Stored items:

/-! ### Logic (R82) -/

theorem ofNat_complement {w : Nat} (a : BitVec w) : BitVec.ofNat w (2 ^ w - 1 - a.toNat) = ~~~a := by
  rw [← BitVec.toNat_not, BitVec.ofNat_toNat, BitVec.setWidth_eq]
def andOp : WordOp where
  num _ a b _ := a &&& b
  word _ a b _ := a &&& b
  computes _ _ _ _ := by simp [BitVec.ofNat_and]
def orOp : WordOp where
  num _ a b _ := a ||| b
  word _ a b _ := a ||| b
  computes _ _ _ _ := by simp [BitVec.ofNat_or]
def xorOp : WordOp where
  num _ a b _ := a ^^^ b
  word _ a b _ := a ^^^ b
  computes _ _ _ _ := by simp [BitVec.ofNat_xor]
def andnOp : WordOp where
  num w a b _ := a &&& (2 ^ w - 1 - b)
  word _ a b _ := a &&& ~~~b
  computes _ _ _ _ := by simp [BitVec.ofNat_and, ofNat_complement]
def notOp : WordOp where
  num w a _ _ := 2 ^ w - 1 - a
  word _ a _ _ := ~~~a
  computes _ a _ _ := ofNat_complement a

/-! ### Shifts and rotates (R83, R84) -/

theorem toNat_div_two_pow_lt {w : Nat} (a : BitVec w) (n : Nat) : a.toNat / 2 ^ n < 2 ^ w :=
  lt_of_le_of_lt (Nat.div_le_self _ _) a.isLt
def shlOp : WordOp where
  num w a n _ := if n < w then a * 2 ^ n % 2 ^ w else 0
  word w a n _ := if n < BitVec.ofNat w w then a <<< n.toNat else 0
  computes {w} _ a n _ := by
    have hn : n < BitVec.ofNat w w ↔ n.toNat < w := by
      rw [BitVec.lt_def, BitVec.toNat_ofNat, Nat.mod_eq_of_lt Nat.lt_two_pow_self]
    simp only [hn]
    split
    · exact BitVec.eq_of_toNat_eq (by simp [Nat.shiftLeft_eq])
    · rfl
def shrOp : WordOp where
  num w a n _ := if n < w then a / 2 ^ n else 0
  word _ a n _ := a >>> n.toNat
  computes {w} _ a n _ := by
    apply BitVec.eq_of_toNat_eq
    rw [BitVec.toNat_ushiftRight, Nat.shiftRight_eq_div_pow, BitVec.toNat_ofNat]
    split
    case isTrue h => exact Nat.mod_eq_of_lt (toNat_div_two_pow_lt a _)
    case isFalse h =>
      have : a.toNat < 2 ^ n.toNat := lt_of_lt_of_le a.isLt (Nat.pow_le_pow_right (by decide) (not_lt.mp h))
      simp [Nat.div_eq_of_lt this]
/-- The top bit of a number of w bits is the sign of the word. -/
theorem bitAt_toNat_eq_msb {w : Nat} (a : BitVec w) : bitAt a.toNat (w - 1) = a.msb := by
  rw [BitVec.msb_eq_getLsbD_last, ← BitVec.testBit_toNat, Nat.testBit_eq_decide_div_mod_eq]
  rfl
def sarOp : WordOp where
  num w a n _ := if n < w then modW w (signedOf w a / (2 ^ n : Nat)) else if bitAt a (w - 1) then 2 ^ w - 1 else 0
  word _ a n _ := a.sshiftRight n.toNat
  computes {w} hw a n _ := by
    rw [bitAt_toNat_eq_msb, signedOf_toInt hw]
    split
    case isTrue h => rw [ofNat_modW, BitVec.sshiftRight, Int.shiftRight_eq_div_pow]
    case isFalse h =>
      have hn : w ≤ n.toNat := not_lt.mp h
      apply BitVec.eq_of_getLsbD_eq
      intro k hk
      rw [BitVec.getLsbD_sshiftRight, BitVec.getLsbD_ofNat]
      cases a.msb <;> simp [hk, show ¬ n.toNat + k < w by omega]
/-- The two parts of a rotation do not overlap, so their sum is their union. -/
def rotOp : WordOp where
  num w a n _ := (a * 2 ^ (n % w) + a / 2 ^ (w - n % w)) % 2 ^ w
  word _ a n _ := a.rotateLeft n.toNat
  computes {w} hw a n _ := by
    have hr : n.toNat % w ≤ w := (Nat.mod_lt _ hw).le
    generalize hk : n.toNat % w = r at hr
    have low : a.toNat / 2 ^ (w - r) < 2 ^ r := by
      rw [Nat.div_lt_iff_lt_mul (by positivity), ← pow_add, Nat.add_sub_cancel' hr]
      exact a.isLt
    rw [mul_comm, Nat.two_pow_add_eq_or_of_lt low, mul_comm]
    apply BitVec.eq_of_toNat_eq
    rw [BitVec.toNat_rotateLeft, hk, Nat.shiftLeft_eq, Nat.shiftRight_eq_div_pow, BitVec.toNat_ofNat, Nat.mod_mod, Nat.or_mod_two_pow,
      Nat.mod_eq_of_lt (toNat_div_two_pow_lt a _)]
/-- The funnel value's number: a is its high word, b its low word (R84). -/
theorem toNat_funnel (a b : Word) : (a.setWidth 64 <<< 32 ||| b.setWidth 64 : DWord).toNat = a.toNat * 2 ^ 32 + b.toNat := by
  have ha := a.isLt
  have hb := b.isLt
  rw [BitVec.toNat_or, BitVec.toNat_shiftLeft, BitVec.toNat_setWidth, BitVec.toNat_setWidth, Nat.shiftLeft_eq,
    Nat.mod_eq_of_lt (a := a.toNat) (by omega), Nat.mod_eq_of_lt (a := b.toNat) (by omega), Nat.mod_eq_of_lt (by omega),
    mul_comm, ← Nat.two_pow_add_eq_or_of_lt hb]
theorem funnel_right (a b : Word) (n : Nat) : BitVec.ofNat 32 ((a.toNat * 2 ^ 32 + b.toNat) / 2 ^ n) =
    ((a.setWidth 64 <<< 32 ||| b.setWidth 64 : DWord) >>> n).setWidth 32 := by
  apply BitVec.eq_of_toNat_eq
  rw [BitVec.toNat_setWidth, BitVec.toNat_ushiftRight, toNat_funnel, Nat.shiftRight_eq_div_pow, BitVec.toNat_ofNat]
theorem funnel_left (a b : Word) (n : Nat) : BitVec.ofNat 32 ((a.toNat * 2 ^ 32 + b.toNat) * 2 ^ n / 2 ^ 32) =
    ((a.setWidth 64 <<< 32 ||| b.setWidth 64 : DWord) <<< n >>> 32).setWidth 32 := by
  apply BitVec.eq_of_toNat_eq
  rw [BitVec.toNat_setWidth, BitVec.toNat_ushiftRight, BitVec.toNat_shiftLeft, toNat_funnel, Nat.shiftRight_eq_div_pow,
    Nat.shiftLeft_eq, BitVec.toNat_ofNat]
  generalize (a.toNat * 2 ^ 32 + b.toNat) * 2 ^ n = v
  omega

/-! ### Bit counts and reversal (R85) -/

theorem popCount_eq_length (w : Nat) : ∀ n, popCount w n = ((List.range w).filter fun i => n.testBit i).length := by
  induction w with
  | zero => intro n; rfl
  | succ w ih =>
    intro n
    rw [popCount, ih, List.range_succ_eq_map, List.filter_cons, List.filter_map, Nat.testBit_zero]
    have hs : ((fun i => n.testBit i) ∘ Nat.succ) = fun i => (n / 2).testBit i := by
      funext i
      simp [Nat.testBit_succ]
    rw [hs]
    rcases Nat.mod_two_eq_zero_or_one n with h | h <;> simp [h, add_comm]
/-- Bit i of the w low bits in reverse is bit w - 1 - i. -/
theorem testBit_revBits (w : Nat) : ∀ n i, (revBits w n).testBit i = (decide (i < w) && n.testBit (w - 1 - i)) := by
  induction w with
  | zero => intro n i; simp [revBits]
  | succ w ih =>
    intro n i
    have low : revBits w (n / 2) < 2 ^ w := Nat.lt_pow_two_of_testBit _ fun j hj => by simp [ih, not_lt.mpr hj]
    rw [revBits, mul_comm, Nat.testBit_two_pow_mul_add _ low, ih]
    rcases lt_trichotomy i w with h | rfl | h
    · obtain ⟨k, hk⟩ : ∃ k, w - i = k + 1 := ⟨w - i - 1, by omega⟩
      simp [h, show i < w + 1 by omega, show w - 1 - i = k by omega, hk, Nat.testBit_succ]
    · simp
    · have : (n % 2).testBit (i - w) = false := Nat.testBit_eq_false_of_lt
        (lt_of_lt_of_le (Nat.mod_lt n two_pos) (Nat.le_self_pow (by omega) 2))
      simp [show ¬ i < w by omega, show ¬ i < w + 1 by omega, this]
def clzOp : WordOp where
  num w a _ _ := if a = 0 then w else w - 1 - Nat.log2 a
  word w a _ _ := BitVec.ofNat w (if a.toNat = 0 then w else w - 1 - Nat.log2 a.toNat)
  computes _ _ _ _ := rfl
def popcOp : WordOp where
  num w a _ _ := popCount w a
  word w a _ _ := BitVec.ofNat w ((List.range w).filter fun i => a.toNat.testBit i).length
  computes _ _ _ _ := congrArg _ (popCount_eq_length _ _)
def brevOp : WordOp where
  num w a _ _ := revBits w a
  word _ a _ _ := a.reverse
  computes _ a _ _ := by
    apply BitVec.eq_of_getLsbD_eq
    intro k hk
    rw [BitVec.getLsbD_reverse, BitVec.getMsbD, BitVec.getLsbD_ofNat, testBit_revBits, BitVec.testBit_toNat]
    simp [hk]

==

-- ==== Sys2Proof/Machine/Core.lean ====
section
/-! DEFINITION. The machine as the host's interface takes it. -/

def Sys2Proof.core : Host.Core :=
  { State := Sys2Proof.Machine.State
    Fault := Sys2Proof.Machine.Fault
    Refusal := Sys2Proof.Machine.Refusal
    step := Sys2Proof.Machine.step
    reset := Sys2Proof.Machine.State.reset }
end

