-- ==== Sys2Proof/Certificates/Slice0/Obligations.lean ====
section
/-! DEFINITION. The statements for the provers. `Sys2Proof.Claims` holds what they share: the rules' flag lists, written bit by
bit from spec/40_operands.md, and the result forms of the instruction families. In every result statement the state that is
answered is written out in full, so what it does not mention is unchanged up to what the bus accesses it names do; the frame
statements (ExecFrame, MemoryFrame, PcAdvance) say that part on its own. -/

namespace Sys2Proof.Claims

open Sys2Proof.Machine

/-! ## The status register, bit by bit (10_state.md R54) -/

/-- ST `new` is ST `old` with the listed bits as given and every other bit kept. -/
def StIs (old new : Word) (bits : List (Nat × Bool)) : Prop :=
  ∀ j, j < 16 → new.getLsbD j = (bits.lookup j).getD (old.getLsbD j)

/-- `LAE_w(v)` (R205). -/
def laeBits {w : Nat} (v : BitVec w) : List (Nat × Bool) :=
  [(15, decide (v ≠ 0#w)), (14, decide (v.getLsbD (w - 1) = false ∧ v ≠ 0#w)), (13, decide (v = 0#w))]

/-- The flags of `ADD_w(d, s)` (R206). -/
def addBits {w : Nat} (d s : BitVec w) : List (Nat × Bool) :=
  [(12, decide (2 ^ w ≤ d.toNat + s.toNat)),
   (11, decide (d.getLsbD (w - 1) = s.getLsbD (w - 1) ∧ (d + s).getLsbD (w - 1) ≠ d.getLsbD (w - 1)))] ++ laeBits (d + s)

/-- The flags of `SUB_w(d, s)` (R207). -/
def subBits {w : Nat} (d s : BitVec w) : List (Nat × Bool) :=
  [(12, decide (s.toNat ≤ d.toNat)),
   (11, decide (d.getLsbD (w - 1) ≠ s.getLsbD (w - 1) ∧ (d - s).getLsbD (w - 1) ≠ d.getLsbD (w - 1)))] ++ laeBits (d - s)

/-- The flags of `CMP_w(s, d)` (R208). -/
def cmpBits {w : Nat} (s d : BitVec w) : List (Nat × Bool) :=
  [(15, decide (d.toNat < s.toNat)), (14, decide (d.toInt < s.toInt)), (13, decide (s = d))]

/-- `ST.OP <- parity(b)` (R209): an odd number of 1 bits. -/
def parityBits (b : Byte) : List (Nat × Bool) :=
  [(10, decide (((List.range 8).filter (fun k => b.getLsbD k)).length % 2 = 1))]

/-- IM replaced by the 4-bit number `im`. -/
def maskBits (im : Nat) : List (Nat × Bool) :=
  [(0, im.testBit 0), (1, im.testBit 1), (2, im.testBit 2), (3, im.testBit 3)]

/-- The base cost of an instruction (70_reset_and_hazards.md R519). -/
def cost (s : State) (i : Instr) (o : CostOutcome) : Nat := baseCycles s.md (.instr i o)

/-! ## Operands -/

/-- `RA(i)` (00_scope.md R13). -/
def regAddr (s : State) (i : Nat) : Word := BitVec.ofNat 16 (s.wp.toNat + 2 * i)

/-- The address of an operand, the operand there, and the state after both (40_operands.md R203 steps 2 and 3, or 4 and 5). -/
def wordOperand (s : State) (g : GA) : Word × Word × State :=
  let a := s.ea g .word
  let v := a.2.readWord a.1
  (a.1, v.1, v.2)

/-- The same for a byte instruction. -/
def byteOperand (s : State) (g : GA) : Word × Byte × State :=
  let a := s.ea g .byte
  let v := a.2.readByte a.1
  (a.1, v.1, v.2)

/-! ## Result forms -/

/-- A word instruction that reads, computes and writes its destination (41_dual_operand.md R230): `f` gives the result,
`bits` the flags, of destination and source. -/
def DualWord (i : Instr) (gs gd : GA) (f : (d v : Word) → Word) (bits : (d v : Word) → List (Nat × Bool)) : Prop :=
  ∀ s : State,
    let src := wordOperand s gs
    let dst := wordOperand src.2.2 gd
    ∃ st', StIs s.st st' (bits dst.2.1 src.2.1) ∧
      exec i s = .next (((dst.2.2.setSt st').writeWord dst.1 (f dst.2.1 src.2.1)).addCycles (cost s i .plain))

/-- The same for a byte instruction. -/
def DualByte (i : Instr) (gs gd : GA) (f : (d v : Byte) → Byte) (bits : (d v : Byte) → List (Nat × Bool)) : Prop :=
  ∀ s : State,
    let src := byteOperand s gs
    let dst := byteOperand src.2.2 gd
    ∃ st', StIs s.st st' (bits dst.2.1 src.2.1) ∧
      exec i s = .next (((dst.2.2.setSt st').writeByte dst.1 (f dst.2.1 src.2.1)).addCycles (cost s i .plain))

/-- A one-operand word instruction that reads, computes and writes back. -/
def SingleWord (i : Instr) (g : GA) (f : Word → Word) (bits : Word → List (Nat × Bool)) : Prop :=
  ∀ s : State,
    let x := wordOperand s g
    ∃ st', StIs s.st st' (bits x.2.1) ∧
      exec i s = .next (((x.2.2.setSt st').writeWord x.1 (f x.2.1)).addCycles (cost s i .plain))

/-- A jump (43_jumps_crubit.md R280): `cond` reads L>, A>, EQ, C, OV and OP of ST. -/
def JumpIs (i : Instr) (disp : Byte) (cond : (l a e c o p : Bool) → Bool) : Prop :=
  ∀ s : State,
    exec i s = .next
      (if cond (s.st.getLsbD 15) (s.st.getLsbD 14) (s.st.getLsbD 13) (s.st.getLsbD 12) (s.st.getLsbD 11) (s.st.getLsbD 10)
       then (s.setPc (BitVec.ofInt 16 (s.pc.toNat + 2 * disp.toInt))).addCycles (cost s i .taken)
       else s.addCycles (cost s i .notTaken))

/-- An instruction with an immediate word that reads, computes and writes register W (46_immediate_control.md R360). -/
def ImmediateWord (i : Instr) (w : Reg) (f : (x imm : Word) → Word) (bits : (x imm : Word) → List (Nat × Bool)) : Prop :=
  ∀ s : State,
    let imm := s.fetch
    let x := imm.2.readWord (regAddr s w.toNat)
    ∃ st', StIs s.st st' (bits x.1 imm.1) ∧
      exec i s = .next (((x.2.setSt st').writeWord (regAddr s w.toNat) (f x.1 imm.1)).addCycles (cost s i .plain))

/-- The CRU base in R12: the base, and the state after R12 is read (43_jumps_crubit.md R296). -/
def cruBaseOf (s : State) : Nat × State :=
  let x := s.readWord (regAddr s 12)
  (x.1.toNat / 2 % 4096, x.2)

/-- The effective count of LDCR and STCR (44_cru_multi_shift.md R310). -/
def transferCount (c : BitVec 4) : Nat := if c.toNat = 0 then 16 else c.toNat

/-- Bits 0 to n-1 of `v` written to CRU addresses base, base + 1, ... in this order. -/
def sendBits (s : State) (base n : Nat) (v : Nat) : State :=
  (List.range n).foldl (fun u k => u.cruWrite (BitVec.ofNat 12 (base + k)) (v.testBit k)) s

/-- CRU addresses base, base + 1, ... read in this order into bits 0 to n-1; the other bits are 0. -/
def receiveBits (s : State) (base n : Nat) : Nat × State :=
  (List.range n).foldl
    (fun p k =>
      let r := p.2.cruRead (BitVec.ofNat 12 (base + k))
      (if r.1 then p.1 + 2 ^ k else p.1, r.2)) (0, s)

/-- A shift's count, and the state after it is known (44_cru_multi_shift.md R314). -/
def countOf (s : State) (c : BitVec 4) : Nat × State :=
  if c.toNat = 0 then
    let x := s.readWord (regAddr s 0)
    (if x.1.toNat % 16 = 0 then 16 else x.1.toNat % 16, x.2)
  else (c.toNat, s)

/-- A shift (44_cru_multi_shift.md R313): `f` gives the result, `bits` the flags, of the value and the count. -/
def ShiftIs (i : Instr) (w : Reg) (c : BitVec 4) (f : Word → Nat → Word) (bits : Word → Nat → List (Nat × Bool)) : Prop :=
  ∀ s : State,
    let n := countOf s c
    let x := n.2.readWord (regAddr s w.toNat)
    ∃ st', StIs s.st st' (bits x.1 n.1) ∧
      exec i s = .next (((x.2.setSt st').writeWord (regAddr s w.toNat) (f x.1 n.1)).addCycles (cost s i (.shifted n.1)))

* Work order
What is needed is a verbatim copy of every line in the records above from the one containing "Logic (R82) -/" down to the one containing "word _ a b _ := a &&& b", both included, and nothing more.

* Solution for this exercise
/-! ### Logic (R82) -/

theorem ofNat_complement {w : Nat} (a : BitVec w) : BitVec.ofNat w (2 ^ w - 1 - a.toNat) = ~~~a := by
  rw [← BitVec.toNat_not, BitVec.ofNat_toNat, BitVec.setWidth_eq]
def andOp : WordOp where
  num _ a b _ := a &&& b
  word _ a b _ := a &&& b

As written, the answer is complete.